On March 7, 2022, Eqonex announced a “strategic partnership” with Bifinity, a payments technology company affiliated with Binance and launched that same day, which initially focused on leveraging “Digivault as an FCA regulated custodian, strengthening the technology supporting the Eqonex Exchange, and expanding Bifinity’s geographical footprint through Eqonex’s licensing framework.” In addition, the two companies announced that they “will continue to engage in non-binding discussions to explore potential merger opportunities, subject to regulatory approval[,]” and “explore opportunities to grow EQONEX’s digital asset investment solutions business.” Under the partnership, Bifinity issued Eqonex a $36 million convertible loan facility (the “Loan”) in exchange for a right to appoint from within Bifinity, Eqonex’s CEO, Chief Financial Officer and Chief Legal Officer, as well as two members for Eqonex’s board.

The complaint alleges that, throughout the Class Period, Defendants made materially false and/or misleading statements, as well as failed to disclose material adverse facts about the Company’s business, operations, and prospects. Specifically, Defendants failed to disclose to investors that: (1) Defendants were not interested in leveraging the Exchange or deploying resources to strengthen that technology; (2) Eqonex had no way of paying Bifinity back pursuant to the Loan Agreement; (3) Bifinity and Binance had no intention of consummating a merger between Eqonex and Bifinity or Binance; and (4) as a result of the foregoing, Defendants’ positive statements about the Company’s business, operations, and prospects, were materially misleading and/or lacked a reasonable basis.
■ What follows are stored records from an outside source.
-- ==== Sys2Proof/Laws/State.lean ====
section
/-! SUPPORT. What each plain update of the state leaves alone, one lemma per field per update, and what it answers for the
part that it changes. -/

namespace Sys2Proof.Machine

/-! ### A register: `State.setReg` -/

@[simp] theorem State.setReg_latch (s : State) (r : Reg) (v i j : Nat) : (s.setReg r v i j).latch = s.latch := rfl
@[simp] theorem State.setReg_mem (s : State) (r : Reg) (v i j : Nat) : (s.setReg r v i j).mem = s.mem := rfl
@[simp] theorem State.setReg_fills (s : State) (r : Reg) (v i j : Nat) : (s.setReg r v i j).fills = s.fills := rfl
@[simp] theorem State.setReg_scrub (s : State) (r : Reg) (v i j : Nat) : (s.setReg r v i j).scrub = s.scrub := rfl
@[simp] theorem State.setReg_i3c (s : State) (r : Reg) (v i j : Nat) : (s.setReg r v i j).i3c = s.i3c := rfl
@[simp] theorem State.setReg_host (s : State) (r : Reg) (v i j : Nat) : (s.setReg r v i j).host = s.host := rfl
@[simp] theorem State.setReg_boot (s : State) (r : Reg) (v i j : Nat) : (s.setReg r v i j).boot = s.boot := rfl
@[simp] theorem State.setReg_fuses (s : State) (r : Reg) (v i j : Nat) : (s.setReg r v i j).fuses = s.fuses := rfl
@[simp] theorem State.setReg_straps (s : State) (r : Reg) (v i j : Nat) : (s.setReg r v i j).straps = s.straps := rfl
@[simp] theorem State.setReg_snap (s : State) (r : Reg) (v i j : Nat) : (s.setReg r v i j).snap = s.snap := rfl
@[simp] theorem State.setReg_time (s : State) (r : Reg) (v i j : Nat) : (s.setReg r v i j).time = s.time := rfl
@[simp] theorem State.setReg_link (s : State) (r : Reg) (v i j : Nat) : (s.setReg r v i j).link = s.link := rfl
@[simp] theorem State.setReg_die (s : State) (r : Reg) (v i j : Nat) : (s.setReg r v i j).die = s.die := rfl
@[simp] theorem State.setReg_field (s : State) (r : Reg) (v i j : Nat) : (s.setReg r v i j).field = s.field := rfl
@[simp] theorem State.setReg_cams (s : State) (r : Reg) (v i j : Nat) : (s.setReg r v i j).cams = s.cams := rfl
@[simp] theorem State.setReg_pipes (s : State) (r : Reg) (v i j : Nat) : (s.setReg r v i j).pipes = s.pipes := rfl
@[simp] theorem State.setReg_rules (s : State) (r : Reg) (v i j : Nat) : (s.setReg r v i j).rules = s.rules := rfl
@[simp] theorem State.setReg_bobs (s : State) (r : Reg) (v i j : Nat) : (s.setReg r v i j).bobs = s.bobs := rfl
@[simp] theorem State.setReg_lastBob (s : State) (r : Reg) (v i j : Nat) : (s.setReg r v i j).lastBob = s.lastBob := rfl
@[simp] theorem State.setReg_intake (s : State) (r : Reg) (v i j : Nat) : (s.setReg r v i j).intake = s.intake := rfl
@[simp] theorem State.setReg_looms (s : State) (r : Reg) (v i j : Nat) : (s.setReg r v i j).looms = s.looms := rfl
@[simp] theorem State.setReg_sched (s : State) (r : Reg) (v i j : Nat) : (s.setReg r v i j).sched = s.sched := rfl
@[simp] theorem State.setReg_twin (s : State) (r : Reg) (v i j : Nat) : (s.setReg r v i j).twin = s.twin := rfl
@[simp] theorem State.setReg_power (s : State) (r : Reg) (v i j : Nat) : (s.setReg r v i j).power = s.power := rfl
@[simp] theorem State.setReg_tdcSeen (s : State) (r : Reg) (v i j : Nat) : (s.setReg r v i j).tdcSeen = s.tdcSeen := rfl
@[simp] theorem State.setReg_fenceDue (s : State) (r : Reg) (v i j : Nat) : (s.setReg r v i j).fenceDue = s.fenceDue := rfl
@[simp] theorem State.setReg_splits (s : State) (r : Reg) (v i j : Nat) : (s.setReg r v i j).splits = s.splits := rfl
@[simp] theorem State.setReg_copies (s : State) (r : Reg) (v i j : Nat) : (s.setReg r v i j).copies = s.copies := rfl
@[simp] theorem State.setReg_freeUse (s : State) (r : Reg) (v i j : Nat) : (s.setReg r v i j).freeUse = s.freeUse := rfl
@[simp] theorem State.setReg_pending (s : State) (r : Reg) (v i j : Nat) : (s.setReg r v i j).pending = s.pending := rfl

/-! ### A field of a register: `State.put` -/

@[simp] theorem State.put_latch (s : State) (f : Fld) (v i j : Nat) : (s.put f v i j).latch = s.latch := rfl
@[simp] theorem State.put_mem (s : State) (f : Fld) (v i j : Nat) : (s.put f v i j).mem = s.mem := rfl
@[simp] theorem State.put_fills (s : State) (f : Fld) (v i j : Nat) : (s.put f v i j).fills = s.fills := rfl
@[simp] theorem State.put_scrub (s : State) (f : Fld) (v i j : Nat) : (s.put f v i j).scrub = s.scrub := rfl
@[simp] theorem State.put_i3c (s : State) (f : Fld) (v i j : Nat) : (s.put f v i j).i3c = s.i3c := rfl
@[simp] theorem State.put_host (s : State) (f : Fld) (v i j : Nat) : (s.put f v i j).host = s.host := rfl
@[simp] theorem State.put_boot (s : State) (f : Fld) (v i j : Nat) : (s.put f v i j).boot = s.boot := rfl
@[simp] theorem State.put_fuses (s : State) (f : Fld) (v i j : Nat) : (s.put f v i j).fuses = s.fuses := rfl
@[simp] theorem State.put_straps (s : State) (f : Fld) (v i j : Nat) : (s.put f v i j).straps = s.straps := rfl
@[simp] theorem State.put_snap (s : State) (f : Fld) (v i j : Nat) : (s.put f v i j).snap = s.snap := rfl
@[simp] theorem State.put_time (s : State) (f : Fld) (v i j : Nat) : (s.put f v i j).time = s.time := rfl
@[simp] theorem State.put_link (s : State) (f : Fld) (v i j : Nat) : (s.put f v i j).link = s.link := rfl
@[simp] theorem State.put_die (s : State) (f : Fld) (v i j : Nat) : (s.put f v i j).die = s.die := rfl
@[simp] theorem State.put_field (s : State) (f : Fld) (v i j : Nat) : (s.put f v i j).field = s.field := rfl
@[simp] theorem State.put_cams (s : State) (f : Fld) (v i j : Nat) : (s.put f v i j).cams = s.cams := rfl
@[simp] theorem State.put_pipes (s : State) (f : Fld) (v i j : Nat) : (s.put f v i j).pipes = s.pipes := rfl
@[simp] theorem State.put_rules (s : State) (f : Fld) (v i j : Nat) : (s.put f v i j).rules = s.rules := rfl
@[simp] theorem State.put_bobs (s : State) (f : Fld) (v i j : Nat) : (s.put f v i j).bobs = s.bobs := rfl
@[simp] theorem State.put_lastBob (s : State) (f : Fld) (v i j : Nat) : (s.put f v i j).lastBob = s.lastBob := rfl
@[simp] theorem State.put_intake (s : State) (f : Fld) (v i j : Nat) : (s.put f v i j).intake = s.intake := rfl
@[simp] theorem State.put_looms (s : State) (f : Fld) (v i j : Nat) : (s.put f v i j).looms = s.looms := rfl
@[simp] theorem State.put_sched (s : State) (f : Fld) (v i j : Nat) : (s.put f v i j).sched = s.sched := rfl
@[simp] theorem State.put_twin (s : State) (f : Fld) (v i j : Nat) : (s.put f v i j).twin = s.twin := rfl
@[simp] theorem State.put_power (s : State) (f : Fld) (v i j : Nat) : (s.put f v i j).power = s.power := rfl
@[simp] theorem State.put_tdcSeen (s : State) (f : Fld) (v i j : Nat) : (s.put f v i j).tdcSeen = s.tdcSeen := rfl
@[simp] theorem State.put_fenceDue (s : State) (f : Fld) (v i j : Nat) : (s.put f v i j).fenceDue = s.fenceDue := rfl
@[simp] theorem State.put_splits (s : State) (f : Fld) (v i j : Nat) : (s.put f v i j).splits = s.splits := rfl
@[simp] theorem State.put_copies (s : State) (f : Fld) (v i j : Nat) : (s.put f v i j).copies = s.copies := rfl
@[simp] theorem State.put_freeUse (s : State) (f : Fld) (v i j : Nat) : (s.put f v i j).freeUse = s.freeUse := rfl
@[simp] theorem State.put_pending (s : State) (f : Fld) (v i j : Nat) : (s.put f v i j).pending = s.pending := rfl

/-! ### A one-bit field: `State.putBit` -/

@[simp] theorem State.putBit_latch (s : State) (f : Fld) (b : Bool) (i j : Nat) : (s.putBit f b i j).latch = s.latch := rfl
@[simp] theorem State.putBit_mem (s : State) (f : Fld) (b : Bool) (i j : Nat) : (s.putBit f b i j).mem = s.mem := rfl
@[simp] theorem State.putBit_fills (s : State) (f : Fld) (b : Bool) (i j : Nat) : (s.putBit f b i j).fills = s.fills := rfl
@[simp] theorem State.putBit_scrub (s : State) (f : Fld) (b : Bool) (i j : Nat) : (s.putBit f b i j).scrub = s.scrub := rfl
@[simp] theorem State.putBit_i3c (s : State) (f : Fld) (b : Bool) (i j : Nat) : (s.putBit f b i j).i3c = s.i3c := rfl
@[simp] theorem State.putBit_host (s : State) (f : Fld) (b : Bool) (i j : Nat) : (s.putBit f b i j).host = s.host := rfl
@[simp] theorem State.putBit_boot (s : State) (f : Fld) (b : Bool) (i j : Nat) : (s.putBit f b i j).boot = s.boot := rfl
@[simp] theorem State.putBit_fuses (s : State) (f : Fld) (b : Bool) (i j : Nat) : (s.putBit f b i j).fuses = s.fuses := rfl
@[simp] theorem State.putBit_straps (s : State) (f : Fld) (b : Bool) (i j : Nat) : (s.putBit f b i j).straps = s.straps := rfl
@[simp] theorem State.putBit_snap (s : State) (f : Fld) (b : Bool) (i j : Nat) : (s.putBit f b i j).snap = s.snap := rfl
@[simp] theorem State.putBit_time (s : State) (f : Fld) (b : Bool) (i j : Nat) : (s.putBit f b i j).time = s.time := rfl
@[simp] theorem State.putBit_link (s : State) (f : Fld) (b : Bool) (i j : Nat) : (s.putBit f b i j).link = s.link := rfl
@[simp] theorem State.putBit_die (s : State) (f : Fld) (b : Bool) (i j : Nat) : (s.putBit f b i j).die = s.die := rfl
@[simp] theorem State.putBit_field (s : State) (f : Fld) (b : Bool) (i j : Nat) : (s.putBit f b i j).field = s.field := rfl
@[simp] theorem State.putBit_cams (s : State) (f : Fld) (b : Bool) (i j : Nat) : (s.putBit f b i j).cams = s.cams := rfl
@[simp] theorem State.putBit_pipes (s : State) (f : Fld) (b : Bool) (i j : Nat) : (s.putBit f b i j).pipes = s.pipes := rfl
@[simp] theorem State.putBit_rules (s : State) (f : Fld) (b : Bool) (i j : Nat) : (s.putBit f b i j).rules = s.rules := rfl
@[simp] theorem State.putBit_bobs (s : State) (f : Fld) (b : Bool) (i j : Nat) : (s.putBit f b i j).bobs = s.bobs := rfl
@[simp] theorem State.putBit_lastBob (s : State) (f : Fld) (b : Bool) (i j : Nat) : (s.putBit f b i j).lastBob = s.lastBob := rfl
@[simp] theorem State.putBit_intake (s : State) (f : Fld) (b : Bool) (i j : Nat) : (s.putBit f b i j).intake = s.intake := rfl
@[simp] theorem State.putBit_looms (s : State) (f : Fld) (b : Bool) (i j : Nat) : (s.putBit f b i j).looms = s.looms := rfl
@[simp] theorem State.putBit_sched (s : State) (f : Fld) (b : Bool) (i j : Nat) : (s.putBit f b i j).sched = s.sched := rfl
@[simp] theorem State.putBit_twin (s : State) (f : Fld) (b : Bool) (i j : Nat) : (s.putBit f b i j).twin = s.twin := rfl
@[simp] theorem State.putBit_power (s : State) (f : Fld) (b : Bool) (i j : Nat) : (s.putBit f b i j).power = s.power := rfl
@[simp] theorem State.putBit_tdcSeen (s : State) (f : Fld) (b : Bool) (i j : Nat) : (s.putBit f b i j).tdcSeen = s.tdcSeen := rfl
@[simp] theorem State.putBit_fenceDue (s : State) (f : Fld) (b : Bool) (i j : Nat) : (s.putBit f b i j).fenceDue = s.fenceDue := rfl
@[simp] theorem State.putBit_splits (s : State) (f : Fld) (b : Bool) (i j : Nat) : (s.putBit f b i j).splits = s.splits := rfl
@[simp] theorem State.putBit_copies (s : State) (f : Fld) (b : Bool) (i j : Nat) : (s.putBit f b i j).copies = s.copies := rfl
@[simp] theorem State.putBit_freeUse (s : State) (f : Fld) (b : Bool) (i j : Nat) : (s.putBit f b i j).freeUse = s.freeUse := rfl
@[simp] theorem State.putBit_pending (s : State) (f : Fld) (b : Bool) (i j : Nat) : (s.putBit f b i j).pending = s.pending := rfl

/-! ### A saturating counter, by any number: `State.bumpBy` -/

@[simp] theorem State.bumpBy_latch (s : State) (f : Fld) (n i j : Nat) : (s.bumpBy f n i j).latch = s.latch := rfl
@[simp] theorem State.bumpBy_mem (s : State) (f : Fld) (n i j : Nat) : (s.bumpBy f n i j).mem = s.mem := rfl
@[simp] theorem State.bumpBy_fills (s : State) (f : Fld) (n i j : Nat) : (s.bumpBy f n i j).fills = s.fills := rfl
@[simp] theorem State.bumpBy_scrub (s : State) (f : Fld) (n i j : Nat) : (s.bumpBy f n i j).scrub = s.scrub := rfl
@[simp] theorem State.bumpBy_i3c (s : State) (f : Fld) (n i j : Nat) : (s.bumpBy f n i j).i3c = s.i3c := rfl
@[simp] theorem State.bumpBy_host (s : State) (f : Fld) (n i j : Nat) : (s.bumpBy f n i j).host = s.host := rfl
@[simp] theorem State.bumpBy_boot (s : State) (f : Fld) (n i j : Nat) : (s.bumpBy f n i j).boot = s.boot := rfl
@[simp] theorem State.bumpBy_fuses (s : State) (f : Fld) (n i j : Nat) : (s.bumpBy f n i j).fuses = s.fuses := rfl
@[simp] theorem State.bumpBy_straps (s : State) (f : Fld) (n i j : Nat) : (s.bumpBy f n i j).straps = s.straps := rfl
@[simp] theorem State.bumpBy_snap (s : State) (f : Fld) (n i j : Nat) : (s.bumpBy f n i j).snap = s.snap := rfl
@[simp] theorem State.bumpBy_time (s : State) (f : Fld) (n i j : Nat) : (s.bumpBy f n i j).time = s.time := rfl
@[simp] theorem State.bumpBy_link (s : State) (f : Fld) (n i j : Nat) : (s.bumpBy f n i j).link = s.link := rfl
@[simp] theorem State.bumpBy_die (s : State) (f : Fld) (n i j : Nat) : (s.bumpBy f n i j).die = s.die := rfl
@[simp] theorem State.bumpBy_field (s : State) (f : Fld) (n i j : Nat) : (s.bumpBy f n i j).field = s.field := rfl
@[simp] theorem State.bumpBy_cams (s : State) (f : Fld) (n i j : Nat) : (s.bumpBy f n i j).cams = s.cams := rfl
@[simp] theorem State.bumpBy_pipes (s : State) (f : Fld) (n i j : Nat) : (s.bumpBy f n i j).pipes = s.pipes := rfl
@[simp] theorem State.bumpBy_rules (s : State) (f : Fld) (n i j : Nat) : (s.bumpBy f n i j).rules = s.rules := rfl
@[simp] theorem State.bumpBy_bobs (s : State) (f : Fld) (n i j : Nat) : (s.bumpBy f n i j).bobs = s.bobs := rfl
@[simp] theorem State.bumpBy_lastBob (s : State) (f : Fld) (n i j : Nat) : (s.bumpBy f n i j).lastBob = s.lastBob := rfl
@[simp] theorem State.bumpBy_intake (s : State) (f : Fld) (n i j : Nat) : (s.bumpBy f n i j).intake = s.intake := rfl
@[simp] theorem State.bumpBy_looms (s : State) (f : Fld) (n i j : Nat) : (s.bumpBy f n i j).looms = s.looms := rfl
@[simp] theorem State.bumpBy_sched (s : State) (f : Fld) (n i j : Nat) : (s.bumpBy f n i j).sched = s.sched := rfl
@[simp] theorem State.bumpBy_twin (s : State) (f : Fld) (n i j : Nat) : (s.bumpBy f n i j).twin = s.twin := rfl
@[simp] theorem State.bumpBy_power (s : State) (f : Fld) (n i j : Nat) : (s.bumpBy f n i j).power = s.power := rfl
@[simp] theorem State.bumpBy_tdcSeen (s : State) (f : Fld) (n i j : Nat) : (s.bumpBy f n i j).tdcSeen = s.tdcSeen := rfl
@[simp] theorem State.bumpBy_fenceDue (s : State) (f : Fld) (n i j : Nat) : (s.bumpBy f n i j).fenceDue = s.fenceDue := rfl
@[simp] theorem State.bumpBy_splits (s : State) (f : Fld) (n i j : Nat) : (s.bumpBy f n i j).splits = s.splits := rfl
@[simp] theorem State.bumpBy_copies (s : State) (f : Fld) (n i j : Nat) : (s.bumpBy f n i j).copies = s.copies := rfl
@[simp] theorem State.bumpBy_freeUse (s : State) (f : Fld) (n i j : Nat) : (s.bumpBy f n i j).freeUse = s.freeUse := rfl
@[simp] theorem State.bumpBy_pending (s : State) (f : Fld) (n i j : Nat) : (s.bumpBy f n i j).pending = s.pending := rfl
On August 15, 2022, Eqonex announced plans to exit the crypto exchange space, close the Exchange, and focus its resources on its Asset Management and Custody businesses. Despite the Exchange accounting for 79.9% of the Company’s revenues in the financial year ending March 31, 2022, Defendants assured investors that day that “proactively exiting the crowded exchange space is the right decision to deliver shareholder value” and “[o]ur Asset Management and Custody business, Digivault, have already made solid progress with the additional resources that we have allocated to them recently, and we are bullish about their prospects as we become an organization focused on these high-potential business areas.” That same day, in connection with the Exchange closing and in accordance with the Loan agreement, Bifinity granted Eqonex a waiver for the cessation of a major business and Eqonex agreed to increase its share charge of Digivault under the loan agreement from 24.9% to 100%.

On this news, Eqonex’s share price fell over 18% to close at $0.637 on August 17, 2022.

Then, on November 21, 2022, Eqonex disclosed that it was “currently in breach of certain provisions of the Loan Agreement and consequently seeking a waiver from Bifinity on such breaches” and “[b]ased on the working capital forecast prepared by management of the [Company], the financial resources available to the [Company] as of March 31, 2022 and up to [November 21, 2022] may not be sufficient to satisfy the working capital requirements of the [Company] for a period of twelve months from th[at] date … which may cast significant doubt on the Group’s ability to continue as a going concern.”

On this news, Eqonex’s share price plummeted over 48% to close at $0.141 on November 22, 2022.

Finally, before markets opened on November 29, 2022, Eqonex announced receipt of The Nasdaq Stock Market LLC (“NASDAQ”)’s Listing Qualifications department’s determination that the Company’s securities will be delisted from NASDAQ and that trading in those securities will be suspended at the opening of business on November 30, 2022.

On this news, Eqonex’s share price fell over 34% to close at $0.093 on November 29, 2022.